Two-thirds (66%) of Brits have used contactless cards to make a payment since they were introduced in 2017, according to Visa’s annual Digital Payments study.


The study of 2,000 consumers shows the UK is increasingly adopting the payment method, with a record 34% of card payments using contactless in June 2017.

Millennial shoppers (aged 18-35) have embraced contactless payments most enthusiastically, with over three quarters (76%) making a purchase with their contactless card – up 11% percent on 2016. Over 65s are more tentative when it comes to ‘tap to pay’, 55% of this group have done so, a slight increase on last year’s figure of 52%.

The sectors that have seen the greatest uptake of contactless usage are, in general, located on the high street – grocery stores and supermarkets see the highest level of contactless payments, followed by fast food restaurants.

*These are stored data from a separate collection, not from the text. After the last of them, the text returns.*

-- ==== Sys2Proof/Tests/Slice0.lean ====
section
/-! SUPPORT. Tests of one step each, with expected values from 95_test_vectors.md; what WellFormed refuses; and, for
every statement that has hypotheses, a named state and operands that meet them. -/

namespace Sys2Proof.Tests

open Sys2Proof Sys2Proof.Machine Sys2Proof.Safety

/-! ### Small states and inputs -/

/-- A field of the next state. -/
def after {α : Type} (f : State → α) (o : Host.Outcome State Fault Refusal) : Option α :=
  match o with
  | .next s => some (f s)
  | .fault _ => none
  | .refused _ => none

/-- The inputs of a tick with a command word and the three probes. -/
def word (w : CommandWord) (bus irq sdn : Bool) : Inputs :=
  { Inputs.quiet with cmdValid := true, cmd := w, probeBus := bus, probeIrq := irq, probeSdn := sdn }

/-- The coming tick has the given inputs; the ones after it are quiet for `n` ticks. -/
def tickWith (x : Inputs) (n : Nat) (s : State) : State := { s with env := x :: List.replicate n Inputs.quiet }

/-- A command word is presented at the coming tick. -/
def give (w : CommandWord) (s : State) : State := tickWith (word w false false false) 0 s

/-- Idle under the Hardware backend. -/
def hwIdle : State := { State.reset with backend := .hardware, claim := true }

/-- Idle under the Dummy Backend. -/
def dummyIdle : State := { State.reset with backend := .dummy, warn := true }

/-- The packet of 95_test_vectors.md S6. -/
def packet9 : Bits := [false, true, false, true, true, false, false, true, false, true, true, false]

/-- The packet of 95_test_vectors.md S5. -/
def packet14 : Bits :=
  [true, false, true, false, true, true, true, false, true, false, false, true, false, false, true, false, true, true,
    false, false, true, true]

/-- A busy state under the Hardware backend with the dumb packet of S6. -/
def busyIn (m : Fsm) : State :=
  { hwIdle with fsm := m, en := decide (m ≠ .poweringUp), pkt := packet9, pendFan := .low }

/-- The first tick of that packet's burst. -/
def burstStart : State := { busyIn .transmitting with dcnt := 4 }

/-- A smart transmission in its PoweringDown tick. -/
def smartDown : State :=
  { busyIn .poweringDown with pkt := packet14, pendSmart := true, pendFan := .medium, pendLight := .level 75 }

/-! ### WellFormed: an ill-formed configuration for each check, and it is refused -/

theorem test_wf_zero_duration : ({ cfg with sync := [⟨true, 0⟩] } : Config).durationsPositive = false := by decide
theorem test_wf_empty_symbol : ({ cfg with sym0 := [] } : Config).symbolsDistinct = false := by decide
theorem test_wf_equal_symbols : ({ cfg with sym1 := cfg.sym0 } : Config).symbolsDistinct = false := by decide
theorem test_wf_zero_timeout : ({ cfg with readyTimeout := 0 } : Config).timeoutPositive = false := by decide
theorem test_wf_equal_lengths : ({ cfg with lSmart := 12 } : Config).lengthsFit = false := by decide
theorem test_wf_equal_preambles : ({ cfg with preSmart := cfg.preDumb } : Config).preamblesDiffer = false := by decide
theorem test_wf_quantizer : ({ cfg with lightQuant := fun p => p + 1 } : Config).quantizerFits = false := by decide
theorem test_wf_power_max : ({ cfg with pwrMax := 8 } : Config).powerMaxFits = false := by decide
theorem test_wf_source_values :
    ({ cfg with addrMax := 7 } : Config).sourceValues = false ∧
    ({ cfg with lightMax := 99 } : Config).sourceValues = false ∧
    ({ cfg with addrBits := 3, addrMax := 7 } : Config).sourceValues = false := by decide
theorem test_wf_fans :
    ({ cfg with fanBits := 1 } : Config).fansFit = false ∧
    ({ cfg with fanSet := [.off, .low, .high] } : Config).fansFit = false ∧
    ({ cfg with fanSet := [.off, .medium, .low, .high] } : Config).fansFit = false ∧
    ({ cfg with fanSet := [.off, .off, .low, .medium, .high], fanBits := 3 } : Config).fansFit = false ∧
    ({ cfg with fanDefault := .further 0 } : Config).fansFit = false := by decide
theorem test_wf_light_bits : ({ cfg with lightBits := 7 } : Config).lightFits = false := by decide
/-- A packet whose fan command is no member of `FAN_SET`. -/
theorem test_wf_instr :
    Instr.wf (.pktDumb 9 (.further 0)) = false ∧ Instr.wf (.pktSmart 9 (.further 3) (.level 0)) = false := by decide
/-- A replacement `FAN_SET` of five, with the longer fan field and lengths it needs: it fits, and code 2 is the new one. -/
theorem test_wf_replacement :
    ({ cfg with fanSet := [.off, .low, .further 0, .medium, .high], fanBits := 3, lDumb := 13, lSmart := 23 } :
      Config).fansFit = true ∧
    ({ cfg with fanSet := [.off, .low, .further 0, .medium, .high], fanBits := 3, lDumb := 13, lSmart := 23 } :
      Config).lengthsFit = true ∧
    encodeDumb { cfg with fanSet := [.off, .low, .further 0, .medium, .high], fanBits := 3, lDumb := 13, lSmart := 23 }
      9 .high = [false, true, false, true, true, false, false, true, true, false, false, true, true] := by decide
theorem test_wf_refused : ({ cfg with pwrMax := 8 } : Config).conforming = false := by
  rw [Config.conforming, test_wf_power_max, Bool.and_false]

London leads the UK in contactless usage with 78% of the city’s population having made a payment using a contactless debit or credit card, 12% above the national average. Outside of London, there is the most room for growth in the North West and South West regions of England, where 41% of consumers are yet to make a contactless purchase using their card.

This comfort in using contactless is driving adoption of new payment methods. For example, a quarter (26%) of the country has used a mobile device to pay contactlessly in a shop, rising to 36% among contactless card users.

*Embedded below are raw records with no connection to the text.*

-- ==== Sys2Proof/Machine/Pseudo.lean ====
section
/-! DEFINITION. The pseudo-commands (30_encoding.md R84): fixed expansions into commands, run until one of them ends
with a signal other than `OK`. -/

namespace Sys2Proof.Machine

/-- The pseudo-commands of R84. -/
inductive Pseudo where
  | wbyte (v : Byte)
  | rbyte
  | wlen (v : Data)
  | rlen
  | rewind
deriving DecidableEq, Repr

/-- The expansion of a pseudo-command (R84); REWIND takes the dimension registers as they stand. -/
def Pseudo.expand (p : Pseudo) (s : State) : List Instr :=
  match p with
  | .wbyte v => (digitsOf v.toNat 8).map Instr.wbit
  | .rbyte => List.replicate 8 .rbit
  | .wlen v => (digitsOf v.toNat 64).map Instr.wbit
  | .rlen => List.replicate 64 .rbit
  | .rewind => [.init s.height s.width s.channels]

/-- Commands in order, with the responses they gave; the first that does not end `OK` is the last to run (R84). -/
def runCommands : List Instr → State → Host.Outcome (List Response × State) Fault Refusal
  | [], s => .next ([], s)
  | i :: is, s =>
    match exec i s with
    | .fault r => .fault r
    | .refused r => .refused r
    | .next t =>
      match t.response with
      | none => .next ([], t)
      | some r =>
        if r.sig = okCode then
          match runCommands is t with
          | .next (rs, u) => .next (r :: rs, u)
          | .fault f => .fault f
          | .refused f => .refused f
        else .next ([r], t)

/-- A pseudo-command, run from a state. -/
def Pseudo.run (p : Pseudo) (s : State) : Host.Outcome (List Response × State) Fault Refusal :=
  runCommands (p.expand s) s

/-- What RBYTE and RLEN read: the results taken as digits, the first most significant (R84). -/
def digitsRead (rs : List Response) : Nat := digitsValue (rs.map fun r => r.rdata.getLsbD 0)

end Sys2Proof.Machine
end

Kevin Jenkins, managing director for Visa UK & Ireland, says: “The introduction of contactless cards in the UK ten years ago was a watershed moment for consumers. Whether buying lunch, commuting without having to top-up, queuing at bars and festivals, or donating to charity, Brits have come to expect a painless payment experience.

“Yet there’s still room for the uptake of contactless to grow, particularly outside London and the South East. Our study shows the appetite for adopting new payment methods is greater than ever and with mobile devices opening up myriad new ways to pay, the next ten years looks set to see contactless payments become an ever greater part of our day to day lives.”